Menurunkan berat badan, mengembangkan kebiasaan makan baru, atau menerapkan gaya hidup sehat yang baru mungkin tidak mudah bagi banyak orang.
Namun, Prof Stubbs menyebut ada cara untuk mengubahnya menjadi aktivitas hedonis yang juga menyenangkan.
“Misalnya, kalau Anda ingin meningkatkan aktivitas fisik Anda, maka pikirkan aktivitas yang akan lebih menyenangkan bagi Anda.
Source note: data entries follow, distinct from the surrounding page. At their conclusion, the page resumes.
-- ==== Sys2Proof/Machine/Boot.lean ====
section
/-! DEFINITION. Starting (chapter 16): the boot image and its checks (R447, R485), the configuration block (R448, R449), the release
of reset and the steps of BOOTING (R441 to R445), the boot-flash operations (R463, R500). -/

namespace Sys2Proof.Machine

/-! ### The boot image (R446, R447, R485, R534) -/

/-- A byte of the boot-image region: as written since manufacture, otherwise that of the production image. (DEDUCED, log entry 56) -/
def State.imageByte (s : State) (a : Nat) : Byte :=
  if s.boot.reflashed.contains (a / 65536) then Cells.get 0xFF s.boot.flash a else Config.production.getD a 0xFF

/-- n bytes of the region. -/
def State.imageBytes (s : State) (a n : Nat) : List Byte := (List.range n).map fun i => s.imageByte (a + i)

/-- A section of the boot image. -/
structure ImgSection where
  kind : Nat
  off  : Nat
  len  : Nat
  deriving DecidableEq, Repr

/-- A boot image read: key slot, security version, length, sections. -/
structure Image where
  slot    : Fin 4
  version : Nat
  len     : Nat
  secs    : List ImgSection
  deriving DecidableEq, Repr

/-- The sections of one type. -/
def Image.ofKind (g : Image) (t : Nat) : List ImgSection := g.secs.filter fun x => x.kind == t

/-- Counts, lengths and places of the sections (R447). -/
def Image.legal (g : Image) : Bool :=
  (g.ofKind 1).length == 1 && (g.ofKind 2).length == 1 && (g.ofKind 6).length == 1 &&
  (g.ofKind 3).length ≤ 1 && (g.ofKind 4).length ≤ 1 && (g.ofKind 5).length ≤ 1 &&
  (g.secs.all fun x =>
    (if x.kind = 1 then decide (x.len ≤ 4194304)
     else if x.kind = 2 then x.len == 65536
     else if x.kind = 3 ∨ x.kind = 4 then decide (x.len ≤ 65536)
     else if x.kind = 5 then decide (x.len ≤ 16384)
     else x.kind == 6 && x.len == 1312) &&
    x.off % 4 == 0 && decide (0x40 + 16 * g.secs.length ≤ x.off ∧ x.off + x.len ≤ g.len)) &&
  ((g.secs.map fun x => x.off + x.len).foldl max 0) == g.len && decide (g.len + 2420 ≤ 16777216)

/-- The header and section table of an image, by its bytes; none when they breach R447. -/
def readImage (rd : Nat → Nat → List Byte) : Option Image :=
  let h := rd 0 64
  let w (k : Nat) : Nat := wordOf h k
  let n := bits (w 1) 31 16
  let t := rd 64 (16 * min n 16)
  let e (i k : Nat) : Nat := wordOf t (4 * i + k)
  let g : Image :=
    { slot := Fin.ofNat 4 (bits (w 2) 9 8), version := w 3, len := w 4
      secs := (List.range (min n 16)).map fun i => { kind := bits (e i 0) 7 0, off := e i 1, len := e i 2 } }
  let zero := (h.drop 0x14).all (· == 0) && (List.range (min n 16)).all fun i => bits (e i 0) 31 8 == 0 && e i 3 == 0
  if w 0 == 0x4B424F54 && bits (w 1) 15 0 == 1 && decide (1 ≤ n ∧ n ≤ 16) && bits (w 2) 7 0 == idStep && bits (w 2) 31 10 == 0 &&
      zero && g.legal then some g else none

/-- The boot-image region stands as manufacture left it (R534). (DEDUCED, log entry 58) -/
def State.asMade (s : State) : Bool := s.boot.reflashed.all fun b => decide (256 ≤ b)

/-- The image in the flash; that of manufacture is signed with the key of slot 0, whatever its bytes are (R534). (DEDUCED, log entry 56) -/
def State.flashImage (s : State) : Option Image :=
  if s.asMade then
    let bs := Config.production
    let rd (a n : Nat) : List Byte := (bs.drop a).take n
    some { slot := 0, version := wordOf (rd 0 16) 3, len := bs.length - 2420
           secs := match readImage rd with | none => [] | some g => g.secs }
  else readImage s.imageBytes

/-- Context string of a boot image's signature (R481). -/
def bootContext : List Byte := [0x4B, 0x36, 0x34, 0x42, 0x4F, 0x4F, 0x54, 0x31]

/-- The checks of R485 on an image: the code of the first that fails, 0 when all pass. (DEDUCED, log entry 58) -/
def imageCode (s : State) (g : Image) : Nat :=
  let k := s.sec.slots[g.slot]
  if !k.valid then 2
  else if s.sec.revoked.getLsbD g.slot.1 then 3
  else if s.asMade then (if g.version < s.sec.secverMin then 5 else 0)
  else
    match (g.ofKind 6).head? with
    | none => 1
    | some x =>
      let key := s.imageBytes x.off x.len
      if sha3 key != k.hash then 4
      else if g.version < s.sec.secverMin then 5
      else if Config.mldsaVerify bootContext key (s.imageBytes 0 g.len) (s.imageBytes g.len 2420) then 0 else 6

/-- FLASH_VERIFY and step 4 of BOOTING (R485). -/
def imageCheck (s : State) : Nat :=
  match s.flashImage with
  | none => 1
  | some g => imageCode s g

/-! ### The configuration block (R448, R449) -/

/-- The fields of a configuration block. -/
def cfgOf (bs : List Byte) : BootCfg :=
  let w (k : Nat) : Nat := wordOf bs k
  { frameBeats := bits (w 2) 8 0, proofBeats := bits (w 2) 14 12, reserveKcyc := bits (w 2) 23 16, strict := bitOf (w 3) 0
    timeSource := bitOf (w 3) 4, timePorts := BitVec.ofNat 4 (bits (w 3) 11 8), ethPorts := BitVec.ofNat 4 (bits (w 3) 15 12)
    uartBaud := BitVec.ofNat 4 (bits (w 3) 19 16), loadBpsk := BitVec.ofNat 16 (bits (w 4) 15 0)
    loadQpsk := BitVec.ofNat 16 (bits (w 4) 31 16) }

/-- Every field in its range. -/
def BootCfg.inRange (c : BootCfg) : Bool :=
  decide (8 ≤ c.frameBeats ∧ c.frameBeats ≤ 400 ∧ 1 ≤ c.proofBeats ∧ c.proofBeats ≤ 4 ∧ 5 ≤ c.reserveKcyc ∧ c.reserveKcyc ≤ 50) &&
  c.timePorts &&& ~~~c.ethPorts == 0 && decide (c.uartBaud.toNat ≤ 5) && decide (c.loadBpsk < c.loadQpsk)

/-- The cause for which a block is rejected, 0 for none (R449, R455). -/
def cfgCause (bs : List Byte) : Nat :=
  let w (k : Nat) : Nat := wordOf bs k
  if w 0 != 0x4B434647 || bits (w 1) 15 0 != 1 then 1
  else if wordOf bs 63 != (crc32c (bs.take 252)).toNat then 2
  else if !(cfgOf bs).inRange then 3
  else if bits (w 1) 31 16 != 0 || bits (w 2) 11 9 != 0 || bits (w 2) 15 15 != 0 || bits (w 2) 31 24 != 0 || bits (w 3) 3 1 != 0 ||
      bits (w 3) 7 5 != 0 || bits (w 3) 31 20 != 0 || !((bs.drop 0x14).take 232).all (· == 0) then 4
  else 0

/-! ### Pins (R439, R441, R478) -/

/-- The pins that the device drives in its state: all high-impedance in reset, and those of the card, Ethernet and IQ while the
gangway is released. -/
def drivePins (s : State) : State :=
  let out := s.rst.episode.isNone
  let here := out && !s.rst.removal && !s.rst.absent
  let late := s.dev != .moored && s.dev != .booting
  let stopped := s.rst.lockstep || s.rst.clockFault
  let step3 := s.atStep 3
  { s with pins := { s.pins with
    uart := out && step3 && !stopped, sdio := here && step3 && !stopped, ether := here && late && !stopped
    iq := here && late && !stopped, csi := out && late && !stopped } }

/-! ### The release of reset (R437, R441 to R445) -/

/-- The backup domain after its supply was lost (R445). -/
def backupCheck (s : State) : State :=
  if s.boot.bkpValid then s
  else { s with
    boot := { s.boot with
              tally := 0, rstReach := 0, seenPor := true, seenMrst := false, seenWdt := false, wdtCause := 0, episodes := 0
              glitches := 0, bkpValid := true, bkpLost := true }
    mem := { s.mem with parkValid := false, supplyLost := false, loadActive := false, parkRecord := 0, retained := [] } }

/-- The episode that ends is recorded and counted (R436, R455); the time counter starts from 0 (R319). (DESIGN CHOICE, log entry 55) -/
def endEpisode (e : Episode) (s : State) : State :=
  { s with
    clk := {}
    dev := .booting
    rst := { s.rst with episode := none }
    boot := { s.boot with
              startReach := BitVec.ofNat 2 e.reach.1, rstReach := BitVec.ofNat 2 e.reach.1, seenPor := e.seenPor
              seenMrst := e.seenMrst, seenWdt := e.seenWdt, wdtCause := if e.seenWdt then e.wdtCause else 0
              episodes := s.boot.episodes + 1 } }

/-- The record of the reset episode (R441, R450). -/
def episodeRecord (s : State) : State :=
  journal 1 [s.boot.rstReach.toNat, b2n s.boot.seenPor, b2n s.boot.seenMrst, b2n s.boot.seenWdt, s.boot.wdtCause.toNat] s

/-- Step 3: the configuration is read, measured and applied (R441, R448, R449, R486). -/
def configure (s : State) : State :=
  let bs := Cells.gets 0xFF s.boot.flash 0x01000000 256
  let c := cfgCause bs
  let cfg := if c = 0 then cfgOf bs else {}
  let s := { s with
    cfg := cfg
    boot := { s.boot with cfgDefaulted := c != 0, cfgCause := BitVec.ofNat 3 c, step := 3 }
    sec := { s.sec with mCfg := sha3 bs }
    time := { s.time with state := if cfg.timeSource then 4 else 0 } }
  drivePins (if c = 0 then s else journal 6 [c] s)

/-- The words of a section of the image, from word 0 of a memory on (R447). -/
def sectionCells (s : State) (g : Image) (t : Nat) : Cells 32 :=
  match (g.ofKind t).head? with
  | none => []
  | some x => Cells.puts 0 [] 0 (bytesWords (s.imageBytes x.off x.len))

/-- Steps 4 and 5: the image that passes its checks runs; its measurement, key slot and version; the DSP memories (R441,
R486). -/
def loadImage (g : Image) (s : State) : State :=
  { s with
    boot := { s.boot with step := 6, interval := 0 }
    sec := { s.sec with runSlot := BitVec.ofNat 2 g.slot.1, secVersion := BitVec.ofNat 32 g.version, mFw := sha3 (s.imageBytes 0 g.len) }
    dsp := { s.dsp with prog := sectionCells s g 2, x := sectionCells s g 3, y := sectionCells s g 4, c := sectionCells s g 5 } }

/-- Steps 1 to 5 of BOOTING, which the release of reset begins (R441). (DEDUCED, log entry 54) -/
def startSteps (norOk : Bool) (s : State) : State :=
  if s.boot.tally = 4 then drivePins (setDev .moored s)
  else
    let s := { s with boot := { s.boot with tally := s.boot.tally + 1, step := 2 } }
    if !norOk then failStart 2 1 s
    else
      let s := configure (episodeRecord (journalScan s))
      let s := { s with boot := { s.boot with step := 4 } }
      match s.flashImage with
      | none => failStart 4 1 s
      | some g => if imageCode s g = 0 then loadImage g s else failStart 4 (imageCode s g) s

/-- Reset is released once no source is asserted (R434, R437); what it holds has its reset value until then (R432). (DEDUCED, log entry 54) -/
def resetRelease (norOk : Bool) (s : State) : State :=
  match s.rst.episode with
  | none => s
  | some e =>
    if s.rst.supplyLow || s.rst.absent || s.rst.mrst || s.rst.wdt || !s.rst.refclk then s
    else startSteps norOk (endEpisode e (backupCheck (clearFor e.reach.1 s)))

/-- RESET_RELEASE (R437, R441). (DESIGN CHOICE, log entry 6) -/
def execResetRelease (norOk : Bool) (s : State) : Host.Outcome State Fault Refusal := .next (resetRelease norOk s)

/-! ### Steps 6 to 10 -/

/-- Step n of BOOTING runs. -/
def State.booting (s : State) (n : Nat) : Bool := s.rst.episode.isNone && s.dev == .booting && s.boot.step == n

/-- The domains that an interval of step 6 switches on (R441). -/
def intervalDomains (n : Nat) (s : State) : Domains :=
  let d := s.dom
  if n = 0 then { d with uncore := 3, phy := if s.part = .l512 then 15 else 3, hub := d.hub ||| 0x14 }
  else if n = 1 then { d with fabric := 0xFF }
  else if n ≤ 9 then { d with core := d.core ||| BitVec.ofNat 64 (255 * 2 ^ (8 * (n - 2))) }
  else if s.cfg.ethPorts = 0 then d
  else { d with hub := d.hub ||| 8 }

/-- The next interval of step 6 begins (R419, R441); after interval 10 the memory is trained. -/
def bootInterval (s : State) : State :=
  if !s.booting 6 then s
  else
    let n := s.boot.interval
    let at_ := if n = 0 then (s.clk.raw + 249999) / 250000 * 250000 else (s.clk.raw / 250000 + 1) * 250000
    { s with
      clk := { s.clk with raw := at_ }
      dom := intervalDomains n s
      boot := { s.boot with interval := n + 1, step := if n = 10 then 7 else 6 } }

/-- BOOT_INTERVAL (R441). -/
def execBootInterval (s : State) : Host.Outcome State Fault Refusal := .next (bootInterval s)

/-- The elements of a list whose index is not named. -/
def without {α : Type} (bad : List (Fin 512)) (l : List α) : List α :=
  (l.zipIdx.filter fun x => !bad.any fun b => b.1 == x.2).map (·.1)

/-- DRAM after a start without self-refresh (R227): a byte that was written is nothing that can be said. (DESIGN CHOICE, log entry 5) -/
def lostDram (free : Nat) (m : Memory) : Memory := (m.map fun c => (c.1, Config.freeByte (free + c.1))).filter fun c => c.2 != 0

/-- Step 7 (R226, R227, R441): training; a warm start keeps DRAM and restores the extent table without the extents in which a
line was uncorrectable, another start begins with none, and DRAM is then undefined. -/
def trainingDone (ok : Bool) (bad : List (Fin 512)) (s : State) : State :=
  if !s.booting 7 then s
  else if !ok then failStart 7 1 s
  else if s.mem.parkValid then
    { s with
      boot := { s.boot with step := 8, warm := true }
      mem := { s.mem with warm := true, extents := without bad s.mem.retained } }
  else { s with
    free := s.free + 2 ^ 40
    boot := { s.boot with step := 8 }
    mem := { s.mem with dram := lostDram s.free s.mem.dram, extents := [] } }

/-- DRAM_TRAINING_DONE (R226, R441). -/
def execDramTrainingDone (ok : Bool) (bad : List (Fin 512)) (s : State) : Host.Outcome State Fault Refusal :=
  .next (trainingDone ok bad s)

/-- Step 8 (R398, R400, R402): 24 golden tiles on every core; a clean core is proven, another has its engine event. -/
def selfTestDone (dirty : List (Fin 64)) (s : State) : State :=
  if !s.booting 8 then s
  else
    let count (c : Core) : Core := { c with
      eng := { c.eng with passCnt := c.eng.passCnt + 24 }
      vec := { c.vec with cascCnt := c.vec.cascCnt + 24 } }
    let s := { s with boot := { s.boot with step := 9 }, cores := s.cores.mapIdx fun i c => if i < 64 then count c else c }
    (List.finRange 64).foldl (fun s c =>
      if dirty.contains c then engineEvent c 2 (raiseFault 2 c.1 0 none s) else proven c s) s

/-- SELF_TEST_DONE (R398, R441). -/
def execSelfTestDone (dirty : List (Fin 64)) (s : State) : Host.Outcome State Fault Refusal := .next (selfTestDone dirty s)

/-- The owners of beat 0: nothing comes before them. (DEDUCED, log entry 57) -/
def firstOwners (s : State) : State :=
  { s with cores := s.cores.mapIdx fun i c =>
      if i < 64 then (let o := s.coreOwner i 0; { c with seq := { c.seq with context := o.1, owner := o.2 } }) else c }

/-- A load that a reset had cut is reported (R223). -/
def reportCutLoad (s : State) : State :=
  if !s.mem.loadActive then s
  else emitLoad { s with mem := { s.mem with loadState := 3, loadCause := 4, loadRecord := s.mem.parkRecord, loadActive := false } }

/-- Step 10 (R36, R223, R226, R292, R441, R443): READY; the beat clock starts, cycle 0 of beat 0. (DEDUCED, log entry 57) -/
def enterReady (s : State) : State :=
  if !s.booting 9 then s
  else
    let s := { s with
      boot := { s.boot with tally := 0, step := 0 }
      clk := { raw := s.clk.raw, running := true, beat := 0, cyc := 0 }
      det := { s.det with strict := s.cfg.strict }
      mem := { s.mem with parkValid := false } }
    let s := reportCutLoad (drivePins (setDev .ready (journal 2 [0, 0] (dspStart s))))
    firstOwners (proofBoundary (readCoolant (freshSlips [] s)))

/-- ENTER_READY (R36, R441). (DESIGN CHOICE, log entry 6) -/
def execEnterReady (s : State) : Host.Outcome State Fault Refusal := .next (enterReady s)

/-! ### Boot-flash operations (R444, R463, R468, R500) -/

/-- A block is erased and programmed with bytes. -/
def flashBlock (off : Nat) (bs : List Byte) (s : State) : State :=
  { s with boot := { s.boot with
    flash := Cells.puts 0xFF (Cells.clear s.boot.flash off 65536) off bs
    reflashed := off / 65536 :: s.boot.reflashed.filter (· != off / 65536) } }

/-- A check of the flash: its code; a pass in MOORED sets BOOT_TALLY to 0; a record of CODE 0x08 (R444, R468). -/
def verifyFlash (s : State) : Nat × State :=
  let c := imageCheck s
  let s := if c = 0 ∧ s.dev = .moored then { s with boot := { s.boot with tally := 0 } } else s
  (c, journal 8 [c] s)

end Sys2Proof.Machine
end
Apakah itu pergi ke gym? Mungkin tidak. Atau mungkin jalan-jalan dengan teman atau menari?”
“Intinya adalah mencoba memahami aspek kesenangan apa yang memotivasi hidup Anda dan mencoba untuk menyesuaikan kebiasaan baru Anda dengan hal-hal yang memberi Anda kesenangan.”
Makan dengan penuh perhatian – mindful eating – juga bisa menjadi cara untuk menghindari konsumsi berlebihan akibat makan hedonis.
Prof Stubbs menegaskan ini bukan berarti Anda harus makan kubis sepanjang sisa hidup Anda. Sebaliknya, dia menyarankan pendekatan yang lebih seimbang untuk asupan makanan.
“Kami tidak ingin menghentikan orang makan hedonis,” tegas Prof Stubbs.
“Kami ingin mengarahkan kesenangan ke pola makan yang lebih sehat.”
Orang-orang, sambung dia, bisa saja mengembangkan hubungan yang lebih positif dengan makanan tanpa mengurangi menyantap makanan yang lezat dan memberi kesenangan.
“Anda dapat beralih ke apa yang kita sebut gaya hidup 80:20,” kata Prof Stubbs.
“Jika 80% dari diet Anda adalah makanan yang rendah kepadatan kalori, kaya nutrisi, dan bisa dibuat lebih nikmat, Anda akan punya 20% untuk menikmati camilan “hadiah” dan makanan lezat yang menambah kesenangan hidup dan sering dikaitkan dengan acara dan situasi sosial yang penting.”